For many Kansans, that number feels far away, but the lesson isn’t. The same bad habits that broke Washington—spending too much, saving too little, and putting off tough decisions—are starting to show up here.

Kansas lawmakers have passed one bloated budget after another. They celebrate when the budget gets done on time, but that’s not success if it just means spending more money we don’t have. Passing a budget without discipline is like paying off one credit card with another—it delays the pain but makes things worse later.

According to KPI’s Responsible Kansas Budget 2026, total state spending has climbed almost 40 percent over the past five years. If state government had limited its growth to the rate of population growth plus inflation, as families do when making their own budgets, Kansas could have billions more today for permanent tax relief. Instead, the state keeps adding new programs while keeping old ones, even when they’re no longer needed.

That’s how Washington operates—funding the same projects year after year with no accountability. Kansas can’t afford to make the same mistake. When the government grows faster than the average taxpayer can afford it, the burden lands squarely on Kansans.

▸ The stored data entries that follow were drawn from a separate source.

-- ==== Sys2Proof/Laws/Ops.lean ====
section
/-! SUPPORT. What each shared operation of Machine/Ops.lean can do, said once. -/

namespace Sys2Proof.Machine

/-! ### Sequence -/

@[simp] theorem Flow.go_andThen (s : State) (f : State → Flow) : (Flow.go s).andThen f = f s := rfl
@[simp] theorem Flow.stop_andThen (s : State) (f : State → Flow) : (Flow.stop s).andThen f = .stop s := rfl
@[simp] theorem Flow.fault_andThen (r : Fault) (f : State → Flow) : (Flow.fault r).andThen f = .fault r := rfl
@[simp] theorem Flow.refuse_andThen (r : Refusal) (f : State → Flow) : (Flow.refuse r).andThen f = .refuse r := rfl
@[simp] theorem Flow.go_outcome (s : State) : (Flow.go s).outcome = .next s := rfl
@[simp] theorem Flow.stop_outcome (s : State) : (Flow.stop s).outcome = .next s := rfl
@[simp] theorem Flow.fault_outcome (r : Fault) : (Flow.fault r).outcome = .fault r := rfl
@[simp] theorem Flow.refuse_outcome (r : Refusal) : (Flow.refuse r).outcome = .refused r := rfl

theorem Flow.andThen_assoc (m : Flow) (f g : State → Flow) :
    (m.andThen f).andThen g = m.andThen fun s => (f s).andThen g := by
  cases m <;> rfl

/-- A sequence goes on only through both of its parts. -/
theorem Flow.andThen_eq_go {m : Flow} {f : State → Flow} {t : State} (h : m.andThen f = .go t) :
    ∃ u, m = .go u ∧ f u = .go t := by
  cases m <;> simp_all

/-- A sequence stops in its first part or in its second. -/
theorem Flow.andThen_eq_stop {m : Flow} {f : State → Flow} {t : State} (h : m.andThen f = .stop t) :
    m = .stop t ∨ ∃ u, m = .go u ∧ f u = .stop t := by
  cases m <;> simp_all

/-- A sequence faults in its first part or in its second. -/
theorem Flow.andThen_eq_fault {m : Flow} {f : State → Flow} {r : Fault} (h : m.andThen f = .fault r) :
    m = .fault r ∨ ∃ u, m = .go u ∧ f u = .fault r := by
  cases m <;> simp_all

/-- An operation answers a next state exactly when its last stretch goes on or stops there. -/
theorem Flow.outcome_eq_next {m : Flow} {t : State} : m.outcome = .next t ↔ m = .go t ∨ m = .stop t := by
  cases m <;> simp

theorem Flow.outcome_eq_fault {m : Flow} {r : Fault} : m.outcome = .fault r ↔ m = .fault r := by
  cases m <;> simp

/-! ### Time -/

theorem advance_eq_some {now t : Time} {d : Nat} :
    advance now d = some t ↔ now.toNat + d < 2 ^ 64 ∧ t.toNat = now.toNat + d := by
  unfold advance
  split
  · rename_i h
    rw [Option.some.injEq]
    constructor
    · rintro rfl; exact ⟨h, by rw [BitVec.toNat_ofNat, Nat.mod_eq_of_lt h]⟩
    · rintro ⟨-, ht⟩; apply BitVec.eq_of_toNat_eq; rw [BitVec.toNat_ofNat, Nat.mod_eq_of_lt h, ht]
  · rename_i h
    exact ⟨fun hn => by simp at hn, fun ht => absurd ht.1 h⟩

theorem advance_le {now t : Time} {d : Nat} (h : advance now d = some t) : now.toNat ≤ t.toNat := by
  rw [(advance_eq_some.1 h).2]; omega

/-! ### The buffer -/

/-- All that `MemWrite` can do. -/
theorem storeBytes_cases (i : Nat) (bytes : List Byte) (s : State) :
    (i + bytes.length ≤ s.cfg.bufCap ∧
      storeBytes i bytes s = .go { s with buf := Memory.writeBytes s.buf i bytes }) ∨
    (s.cfg.bufCap < i + bytes.length ∧ storeBytes i bytes s = .fault .bufferIndex) := by
  unfold storeBytes
  split
  · exact .inl ⟨‹_›, rfl⟩
  · exact .inr ⟨by omega, rfl⟩

theorem storeBytes_go {i : Nat} {bytes : List Byte} {s : State} (h : i + bytes.length ≤ s.cfg.bufCap) :
    storeBytes i bytes s = .go { s with buf := Memory.writeBytes s.buf i bytes } := by
  simp [storeBytes, h]

/-! ### The channel -/

/-- All that issuing the write of the buffer does. -/
@[simp] theorem offerBuffer_eq (s : State) : offerBuffer s = .go (s.putOffer (Memory.readBytes s.buf 0 s.bufLen)) := rfl

/-- All that waiting for the channel's answer can do. -/
theorem awaitAnswer_cases (s : State) :
    (∃ w a rest t, s.offer = some w ∧ s.answers = a :: rest ∧ a.n ≤ w.bytes.length ∧ advance s.now a.after = some t ∧
      awaitAnswer s = .go (s.takeAnswer w a rest t)) ∨
    ((s.offer = none ∨ s.answers = []) ∧ awaitAnswer s = .stop s) ∨
    (∃ w a rest, s.offer = some w ∧ s.answers = a :: rest ∧ a.n ≤ w.bytes.length ∧ advance s.now a.after = none ∧
      awaitAnswer s = .refuse .timeOverflow) ∨
    (∃ w a rest, s.offer = some w ∧ s.answers = a :: rest ∧ w.bytes.length < a.n ∧
      awaitAnswer s = .refuse .channelOverrun) := by
  unfold awaitAnswer
  split
  · rename_i w a rest ho ha
    split
    · rename_i hn
      split
      · exact .inl ⟨w, a, rest, _, ho, ha, hn, ‹_›, rfl⟩
      · exact .inr (.inr (.inl ⟨w, a, rest, ho, ha, hn, ‹_›, rfl⟩))
    · exact .inr (.inr (.inr ⟨w, a, rest, ho, ha, by omega, rfl⟩))
  · rename_i h
    refine .inr (.inl ⟨?_, rfl⟩)
    cases ho : s.offer with
    | none => exact .inl rfl
    | some w =>
      cases ha : s.answers with
      | nil => exact .inr rfl
      | cons a rest => exact absurd ha (h w a rest ho)

theorem awaitAnswer_go {s : State} {w : Offer} {a : Answer} {rest : List Answer} {t : Time} (ho : s.offer = some w)
    (ha : s.answers = a :: rest) (hn : a.n ≤ w.bytes.length) (ht : advance s.now a.after = some t) :
    awaitAnswer s = .go (s.takeAnswer w a rest t) := by
  simp [awaitAnswer, ho, ha, hn, ht]

theorem awaitAnswer_held {s : State} (h : s.answers = []) : awaitAnswer s = .stop s := by
  unfold awaitAnswer
  split <;> simp_all

/-- If the answer is received, it is the head of the script. -/
theorem awaitAnswer_eq_go {s t : State} (h : awaitAnswer s = .go t) :
    ∃ w a rest u, s.offer = some w ∧ s.answers = a :: rest ∧ a.n ≤ w.bytes.length ∧ advance s.now a.after = some u ∧
      t = s.takeAnswer w a rest u := by
  rcases awaitAnswer_cases s with ⟨w, a, rest, u, h1, h2, h3, h4, h5⟩ | ⟨-, h5⟩ | ⟨_, _, _, _, _, _, _, h5⟩ |
    ⟨_, _, _, _, _, _, h5⟩ <;> rw [h5] at h <;> simp at h
  exact ⟨w, a, rest, u, h1, h2, h3, h4, h.symm⟩

/-- If the block is suspended, nothing changed and there is no answer (or no write). -/
theorem awaitAnswer_eq_stop {s t : State} (h : awaitAnswer s = .stop t) :
    t = s ∧ (s.offer = none ∨ s.answers = []) := by
  rcases awaitAnswer_cases s with ⟨_, _, _, _, _, _, _, _, h5⟩ | ⟨h1, h5⟩ | ⟨_, _, _, _, _, _, _, h5⟩ |
    ⟨_, _, _, _, _, _, h5⟩ <;> rw [h5] at h <;> simp at h
  exact ⟨h.symm, h1⟩

theorem awaitAnswer_ne_fault {s : State} {r : Fault} : awaitAnswer s ≠ .fault r := by
  rcases awaitAnswer_cases s with ⟨_, _, _, _, _, _, _, _, h5⟩ | ⟨_, h5⟩ | ⟨_, _, _, _, _, _, _, h5⟩ |
    ⟨_, _, _, _, _, _, h5⟩ <;> rw [h5] <;> simp

/-! ### Starting and ending an operation -/

theorem beginOp_go {s : State} (h : cfgOk s.cfg = true) : beginOp s = .go (s.toPhase .check) := by
  simp [beginOp, h]

theorem beginOp_refuse {s : State} (h : cfgOk s.cfg = false) : beginOp s = .refuse .badConfig := by
  simp [beginOp, h]

theorem takeResponse_ready {s : State} {w : RespWord} (h : s.rsp = some w) (hr : s.rspReady = true) :
    takeResponse s = s.release w := by
  simp [takeResponse, h, hr]

/-- All that the return to `READY` can do. -/
theorem takeResponse_cases (s : State) :
    (∃ w, s.rsp = some w ∧ s.rspReady = true ∧ takeResponse s = s.release w) ∨
    ((s.rsp = none ∨ s.rspReady = false) ∧ takeResponse s = s) := by
  cases hw : s.rsp with
  | none => exact .inr ⟨.inl rfl, by simp [takeResponse, hw]⟩
  | some w =>
    cases hr : s.rspReady with
    | true => exact .inl ⟨w, rfl, rfl, takeResponse_ready hw hr⟩
    | false => exact .inr ⟨.inr rfl, by simp [takeResponse, hw, hr]⟩

end Sys2Proof.Machine
end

Every Kansan knows what it means to tighten their belt when times get tough. State government should do the same. A responsible budget means setting clear priorities, eliminating waste, and keeping spending growth below what taxpayers can support. The rule is simple: if spending goes up faster than population and inflation, it’s too much.

Kansas also needs to stop treating every surplus as free money to spend. That’s similar to how Washington got into this mess. When revenues are strong, lawmakers should focus on cutting taxes so families can keep more of what they earn. Real tax relief—like broad, permanent income tax cuts—creates jobs and strengthens communities. It puts the economy in the hands of Kansans instead of politicians.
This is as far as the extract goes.